Activist investor Laxey Partners today dumped its 19% holding in Shaftesbury after a clash with the West End landlord over its £150 million rights issue.

The hedge fund sold its 25.7 million shares for 282p and its 17.2 million nil-paid rights attached to the stake through the fundraising for 107p, raising £91 million.

The stake, much of it held through London-listed Terra Catalyst Fund, was worth £130 million last night when Shaftesbury shares closed at 308¾p.

Shares in Shaftesbury, which owns what it calls “villages” in Carnaby Street, Chinatown and Covent Garden, fell as low as 284p in early trading today but were down 10¾p at 298p tonight.

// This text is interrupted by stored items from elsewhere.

/-! ### RDREQ, ENCODE and PAD in every mode -/

/-- REMAIN keeps what is left of a 24-bit count (R34). -/
theorem toNat_ofNat_sub (count : BitVec 24) (k : Nat) :
    (BitVec.ofNat 24 (count.toNat - k)).toNat = count.toNat - k := by
  rw [BitVec.toNat_ofNat, Nat.mod_eq_of_lt ((Nat.sub_le _ _).trans_lt count.isLt)]

/-- Settles O17: the failing checks are faults; an accepted RDREQ ends with no request or with nothing staged (R140). -/
theorem rdreqDrainsStagedBytesFirst : Obligations.RdreqDrainsStagedBytesFirst := by
  intro count s
  refine ⟨fun hm => (Raises.streamInUnconf (.rdreq count) nofun nofun hm).exec_eq, exec_of_failed nofun,
    fun hm hr => (Raises.rdreqOpen count hm hr).exec_eq, fun hm hr => ?_⟩
  refine ⟨_, exec_of_ran (.rdreq count _ hm hr rfl), rfl, rfl, toNat_ofNat_sub count _, ?_, rfl⟩
  rcases Nat.le_total s.olq.length count.toNat with hle | hle
  · exact .inr (List.drop_of_length_le (by omega))
  · exact .inl (by simp [Nat.min_eq_right hle])

/-- Settles O18: the failing checks are faults; an accepted ENCODE cuts the encoded bytes at the request's end (R145,
R146). -/
theorem encodeDeliversThenStages : Obligations.EncodeDeliversThenStages := by
  intro m s
  refine ⟨fun hm => (Raises.streamInUnconf (.encode m) nofun nofun hm).exec_eq, exec_of_failed nofun,
    fun hm hb => (Raises.encodeTooLong m hm hb).exec_eq,
    fun hm hb holq => (Raises.encodeStaged m hm hb (mt List.eq_nil_of_length_eq_zero holq)).exec_eq,
    fun hm hb holq => ?_⟩
  have hlen := length_encFrames (s := s) m.toNat
  rw [← hlen]
  exact ⟨_, exec_of_ran (.encode m _ _ hm hb (by simp [holq]) rfl rfl), rfl, rfl, rfl,
    toNat_ofNat_sub s.remain _, fun _ => rfl, rfl⟩

/-- Settles O21: PAD's two failing modes, and its effect in READY (R150, R151). -/
theorem padCompletesTheRequestWithZeros : Obligations.PadCompletesTheRequestWithZeros :=
  fun _ => ⟨fun hm => (Raises.streamInUnconf .pad nofun nofun hm).exec_eq, exec_of_failed nofun,
    fun hm => exec_of_ran (.pad hm)⟩

/-- All but the last of the frames FWANT asks for are short of the request (R35, R147). -/
theorem frames_before_last_lt {m : Nat} (hm : s.mode = .ready) (hch : 0 < s.ch.toNat) (hpos : 0 < m)
    (hle : m ≤ s.fwant) : (m - 1) * s.bpf < s.remain.toNat := by
  obtain ⟨-, -, hready⟩ := fwantCoversRemain s
  obtain ⟨-, -, -, hlast⟩ := hready hm hch
  exact (Nat.mul_le_mul_right _ (Nat.sub_le_sub_right hle 1)).trans_lt (hlast (hpos.trans_le hle))
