-- ==== Sys2Proof/Word.lean ====
section
/-! DEFINITION. The words of the TOTP core (spec/00_scope.md R11, R12): a byte, a 32-bit register
word, a 64-bit TIME or COUNTER value, and a byte string. Every value is unsigned (R11). -/

namespace Sys2Proof

/-- A byte, an integer in [0, 255] (R12). -/
abbrev Byte := BitVec 8

/-- A 32-bit register value (R11). -/
abbrev Word := BitVec 32

/-- A 64-bit value held in a register pair (R13, TIME and COUNTER). -/
abbrev DWord := BitVec 64

/-- `Bytes` of R12: a finite sequence of bytes, index 0 first. -/
abbrev Bytes := List Byte

end Sys2Proof
end

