-- ==== Sys2Proof/Machine/Step.lean ====
section
/-! DEFINITION. One step of the machine: the next event of the one total order of host accesses and
sequencer steps (spec/20_memory.md R72). -/

namespace Sys2Proof.Machine

/-- One step: the next event happens. -/
def step (s : State) : Host.Outcome State Fault Refusal :=
  perform (nextEvent s).1 (nextEvent s).2

/-- The state in which the next step runs the command whose table word is `w`: the block fetches
nothing (R49), so this is the acceptance of the word (R24) with the sequencer's step next. -/
def State.withFetchWord (s : State) (nbits w : Nat) : State :=
  s.acceptedNext (BitVec.ofNat 32 (w % 2 ^ nbits))

end Sys2Proof.Machine
end

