/-- HOTP with the latch clear and KEYLEN in range succeeds: the result registers are those of the
digest of the first KEYLEN bytes of KEY at COUNTER, and nothing else changes but the completion
fields. The processor is the reference one of R160, which is the model's instance (R152, log 3). -/
def Obligations.HotpComputesCode : Prop :=
  (∀ s : State, (keyOperand s).length = s.keylen.toNat ∧
    ∀ i, i < s.keylen.toNat → (keyOperand s).getD i 0 = s.key.readByte i) ∧
  ∀ s : State, s.abort = false → s.keylen.toNat ≤ 160 →
    ∃ t, exec .hotp s = .next t ∧
      ResultsOf (hmacRef (keyOperand s) (counterEncode s.ctr)) t ∧
      t = { s with
        digest := t.digest, offset := t.offset, snum := t.snum, code := t.code,
        digits := t.digits, valid := true, busy := false, done := true, err := false,
        errcode := 0 }

/-- TOTP with the latch clear and KEYLEN in range succeeds: COUNTER and SECREM are those of TIME,
the result registers those of the key at that counter, and nothing else changes but the completion
fields. The processor is the reference one of R160, which is the model's instance (R152, log 3). -/
def Obligations.TotpComputesCode : Prop :=
  ∀ s : State, s.abort = false → s.keylen.toNat ≤ 160 →
    ∃ t, exec .totp s = .next t ∧ t.ctr.toNat = s.time.toNat / 30 ∧
      t.secrem.toNat = 30 - s.time.toNat % 30 ∧
      ResultsOf (hmacRef (keyOperand s) (counterEncode t.ctr)) t ∧
      t = { s with
        ctr := t.ctr, secrem := t.secrem, digest := t.digest, offset := t.offset,
        snum := t.snum, code := t.code, digits := t.digits, valid := true, busy := false,
        done := true, err := false, errcode := 0 }

/-- ROWCODE on a decodable token with the latch clear succeeds: KEY and KEYLEN hold the decoded key,
the result registers its code at COUNTER, and nothing else changes but the completion fields. The
processor is the reference one of R160, which is the model's instance (R152, log 3). -/
def Obligations.RowcodeComputesCode : Prop :=
  ∀ (s : State) (r : Bytes), s.key.wf = true → s.abort = false → s.toklen.toNat ≤ 256 →
    b32decode (tokenOperand s) s.strict = .ok r →
    ∃ t, exec .rowcode s = .next t ∧ t.keylen.toNat = r.length ∧
      (∀ i, i < 160 → t.key.readByte i = r.getD i 0) ∧
      (∀ i, 160 ≤ i → t.key.readByte i = s.key.readByte i) ∧
      ResultsOf (hmacRef r (counterEncode s.ctr)) t ∧
      t = { s with
        key := t.key, keylen := t.keylen, digest := t.digest, offset := t.offset,
        snum := t.snum, code := t.code, digits := t.digits, valid := true, busy := false,
        done := true, err := false, errcode := 0 }

/-- The code commands on ANY HMAC-SHA1 processor (R152): each answers the results of that
processor's digest, and a command that fails calls no processor (R154): its result is the same
whatever the processor is. exec is these at the reference processor of R160 (log 3). -/
def Obligations.CodeCommandsOnEveryProcessor : Prop :=
  (∀ (H : HmacProcessor) (s : State), s.abort = false → s.keylen.toNat ≤ 160 →
    (∃ t, hotpOn H s = .next t ∧ Succeeded t ∧
      ResultsOf (H (keyOperand s) (counterEncode s.ctr)) t) ∧
    ∃ t, totpOn H s = .next t ∧ Succeeded t ∧
      ResultsOf (H (keyOperand s) (counterEncode t.ctr)) t) ∧
  (∀ (H : HmacProcessor) (s : State) (r : Bytes), s.abort = false → s.toklen.toNat ≤ 256 →
    b32decode (tokenOperand s) s.strict = .ok r →
    ∃ t, rowcodeOn H s = .next t ∧ Succeeded t ∧ ResultsOf (H r (counterEncode s.ctr)) t) ∧
  (∀ s : State, exec .hotp s = hotpOn hmacRef s ∧ exec .totp s = totpOn hmacRef s ∧
    exec .rowcode s = rowcodeOn hmacRef s) ∧
  ∀ (H K : HmacProcessor) (s t : State), t.err = true →
    (hotpOn H s = .next t → hotpOn K s = .next t) ∧
    (totpOn H s = .next t → totpOn K s = .next t) ∧
    (rowcodeOn H s = .next t → rowcodeOn K s = .next t)

/-- TOTP is TSTEP and then HOTP when the latch is clear and KEYLEN is in range (R199 d). -/
def Obligations.TotpIsTstepThenHotp : Prop :=
  ∀ s : State, s.abort = false → s.keylen.toNat ≤ 160 →
    ∃ u, exec .tstep s = .next u ∧ exec .totp s = exec .hotp u

/-- ROWCODE is B32DEC and then HOTP when the token decodes: the fused command leaves exactly the
state its two parts leave (spec/95_test_vectors.md section 2.8). -/
def Obligations.RowcodeIsB32decThenHotp : Prop :=
  ∀ (s t : State), s.key.wf = true → exec .rowcode s = .next t → t.err = false →
    ∃ u, exec .b32dec s = .next u ∧ u.err = false ∧ exec .hotp u = .next t

/-- HOTP's results depend on the key bytes below KEYLEN and on COUNTER alone: two states that agree
on those, on KEYLEN and on the latch get the same results, whatever else they hold. -/
def Obligations.CodeDependsOnKeyAndCounter : Prop :=
  ∀ s s' t t' : State, s.abort = s'.abort → s.keylen = s'.keylen → s.ctr = s'.ctr →
    (∀ i, i < s.keylen.toNat → s.key.readByte i = s'.key.readByte i) →
    exec .hotp s = .next t → exec .hotp s' = .next t' →
    t.err = t'.err ∧ t.errcode = t'.errcode ∧
    (t.err = false → t.digest = t'.digest ∧ t.offset = t'.offset ∧ t.snum = t'.snum ∧
      t.code = t'.code ∧ t.digits = t'.digits)

/-! ### The register window -/

/-- The layout of STATUS (R25): each flag at its bit, ERRCODE in 11:8, LASTOP in 23:16, every
reserved bit 0. -/
def Obligations.StatusLayout : Prop :=
  ∀ s : State, (statusWord s).toNat =
    s.busy.toNat + 2 * s.done.toNat + 4 * s.err.toNat + 8 * s.valid.toNat +
      16 * s.abort.toNat + 32 * s.ovr.toNat + 256 * s.errcode.toNat + 65536 * s.lastop.toNat

/-- R68: what an aligned 32-bit write does at every offset of the window. -/
def Obligations.AlignedWriteRule : Prop :=
  ∀ (s : State) (off : Nat) (v : Word), off < 4096 → off % 4 = 0 →
    (IsReservedOffset off ∨ IsReadOnlyOffset off →
      hostAccess s (.write .four off v) = .next s) ∧
    (IsWritableOffset off → s.busy = true →
      hostAccess s (.write .four off v) = .next { s with ovr := true }) ∧
    (IsWritableOffset off → s.busy = false →
      ∃ t, hostAccess s (.write .four off v) = .next t ∧
        (off = 0x008 → t = { s with
          pending := v, busy := true, done := false, lastop := v.extractLsb' 0 8 }) ∧
        (off = 0x004 → t = { s with failfast := v.getLsbD 0, strict := v.getLsbD 1 }) ∧
        (off = 0x010 → t = { s with time := v ++ s.time.extractLsb' 0 32 }) ∧
        (off = 0x014 → t = { s with time := s.time.extractLsb' 32 32 ++ v }) ∧
        (off = 0x018 → t = { s with ctr := v ++ s.ctr.extractLsb' 0 32 }) ∧
        (off = 0x01C → t = { s with ctr := s.ctr.extractLsb' 32 32 ++ v }) ∧
        (off = 0x024 → t = { s with toklen := v }) ∧
        (off = 0x028 → t = { s with keylen := v }) ∧
        (0x100 ≤ off → off < 0x200 →
          t = { s with token := s.token.writeWord ((off - 0x100) / 4) v }) ∧
        (0x200 ≤ off → off < 0x2A0 →
          t = { s with key := s.key.writeWord ((off - 0x200) / 4) v }))

/-- R67: what an aligned 32-bit read returns when BUSY = 0 or the offset reads exactly, at every
offset of the window; the read changes nothing but the host's variable. -/
def Obligations.AlignedReadRule : Prop :=
  ∀ (s : State) (off x : Nat), off < 4096 → off % 4 = 0 →
    (s.busy = false ∨ ReadsWhileBusy off) →
    ∃ v : Word, hostAccess s (.read .four off x) = .next (s.bindVar x v) ∧
      (off = 0x000 → v = 0x544F5450) ∧
      (off = 0x004 → v.toNat = s.failfast.toNat + 2 * s.strict.toNat) ∧
      (off = 0x008 → v = 0) ∧ (off = 0x00C → v = statusWord s) ∧
      (off = 0x010 → v.toNat = s.time.toNat / 2 ^ 32) ∧
      (off = 0x014 → v.toNat = s.time.toNat % 2 ^ 32) ∧
      (off = 0x018 → v.toNat = s.ctr.toNat / 2 ^ 32) ∧
      (off = 0x01C → v.toNat = s.ctr.toNat % 2 ^ 32) ∧
      (off = 0x020 → v.toNat = s.secrem.toNat) ∧ (off = 0x024 → v = s.toklen) ∧
      (off = 0x028 → v = s.keylen) ∧ (off = 0x02C → v.toNat = s.code.toNat) ∧
      (off = 0x030 → v.toNat = fromBe (s.digits.toList.take 4)) ∧
      (off = 0x034 → v.toNat = fromBe (s.digits.toList.drop 4 ++ [0, 0])) ∧
      (off = 0x038 → v.toNat = s.offset.toNat) ∧ (off = 0x03C → v.toNat = s.snum.toNat) ∧
      (0x040 ≤ off → off < 0x054 →
        v.toNat = fromBe ((s.digest.toList.drop (off - 0x040)).take 4)) ∧
      (off = 0x058 → v = 0x00A00100) ∧ (off = 0x05C → v = 0x0000061E) ∧
      (0x100 ≤ off → off < 0x200 → v.toNat = fromBe
        [s.token.readByte (off - 0x100), s.token.readByte (off - 0x100 + 1),
          s.token.readByte (off - 0x100 + 2), s.token.readByte (off - 0x100 + 3)]) ∧
      (0x200 ≤ off → off < 0x2A0 → v.toNat = fromBe
        [s.key.readByte (off - 0x200), s.key.readByte (off - 0x200 + 1),
          s.key.readByte (off - 0x200 + 2), s.key.readByte (off - 0x200 + 3)]) ∧
      (IsReservedOffset off → v = 0)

Terra fell ¾p to 46p.

Traders said investors rushed to snap up the shares after they were placed for Laxey by JPMorgan Cazenove this morning.

The decision to sell came just a week after Laxey, a well-known corporate agitator based in Jermyn Street in London, reluctantly voted in favour of the two-for-three rights issue to raise £149.1 million.

Shaftesbury plans to use the money to pick up bargains and develop a new village in Berwick Street in the heart of Soho over the next decade.

It exposed a clash of cultures at the top of both parties with Shaftesbury insisting it was a good long-term investment while Laxey argued for short-term gains. Laxey also needs the money to fund its 124 million bid for Spazio Investment, the AIM-listed Italian property firm.

Analysts said Laxey was concerned Shaftesbury was turning into “a dull beast”, but added Shaftesbury chief executive Jonathan Lane will not be sorry to see it off the share register.

In thin trading elsewhere, the FTSE 100 index rose 31.52 points to 4468.27 but the midcap FTSE 250 was down 28.61 points to 7701.37.

The blue-chip index has been locked in a trading range between 4300 and 4500 since early May having bounced off its March low of 3512. It started the year at 4434.

In New York, the Dow Jones Industrial Average was up 85.40 at 8824.42 tonight, having shed 24 points last night. The rally came after a slight improvement in the jobs market.

Back in London, Royal Bank of Scotland was up 2.3p to 40.2p and Lloyds Banking Group gained 1.3p to 66.3p on growing hopes that the Government is looking at ways to reduce its stakes in the two part-nationalised banks.

Barclays shares were up 7p to 295½p ahead of next week's investor presentation by its highly profitable investment banking arm Barclays Capital and the possible sale of Barclays Global Investors. Alex Potter of Collins Stewart has a 260p price target but said he expects Barclays to “continue its rally” in the short term.

Traders hope that a deal with Blackrock for the sale of BGI is on the verge of being struck although some warned that the longer it takes for the deal to be announced, the more nervous the market will get. Barclays has until Thursday next week to find a buyer for BGI. If it does not, it has agreed to sell the iShares unit to CVC.

Listed hedge fund Man Group was 7p higher at 269p with traders pointing to rumours of possible interest from Goldman Sachs. Icap, up 11p to 4463⁄4p, was also making moves.

Thomas Cook gave back some of its early gains but was still up 2p to 221p on reports that Arcandor, a German retail group that filed for insolvency on Monday, has no immediate plans to hand over its 52.7% stake in the travel company to creditor banks.

Premier Farnell was on the midcap leaderboard, up 7p to 136p, after it admitted first-quarter profits fell from £20.4 million to £13 million but added sales were better in April and May than in March. It distributes electronic components.
Deutsche Bank had its eyes on the recruitment sector, downgrading Hays to sell from hold and raising its price on Michael Page to 131p from 120p. Hays fell 2½p to 89¾p and Page was unchanged at 258¾p.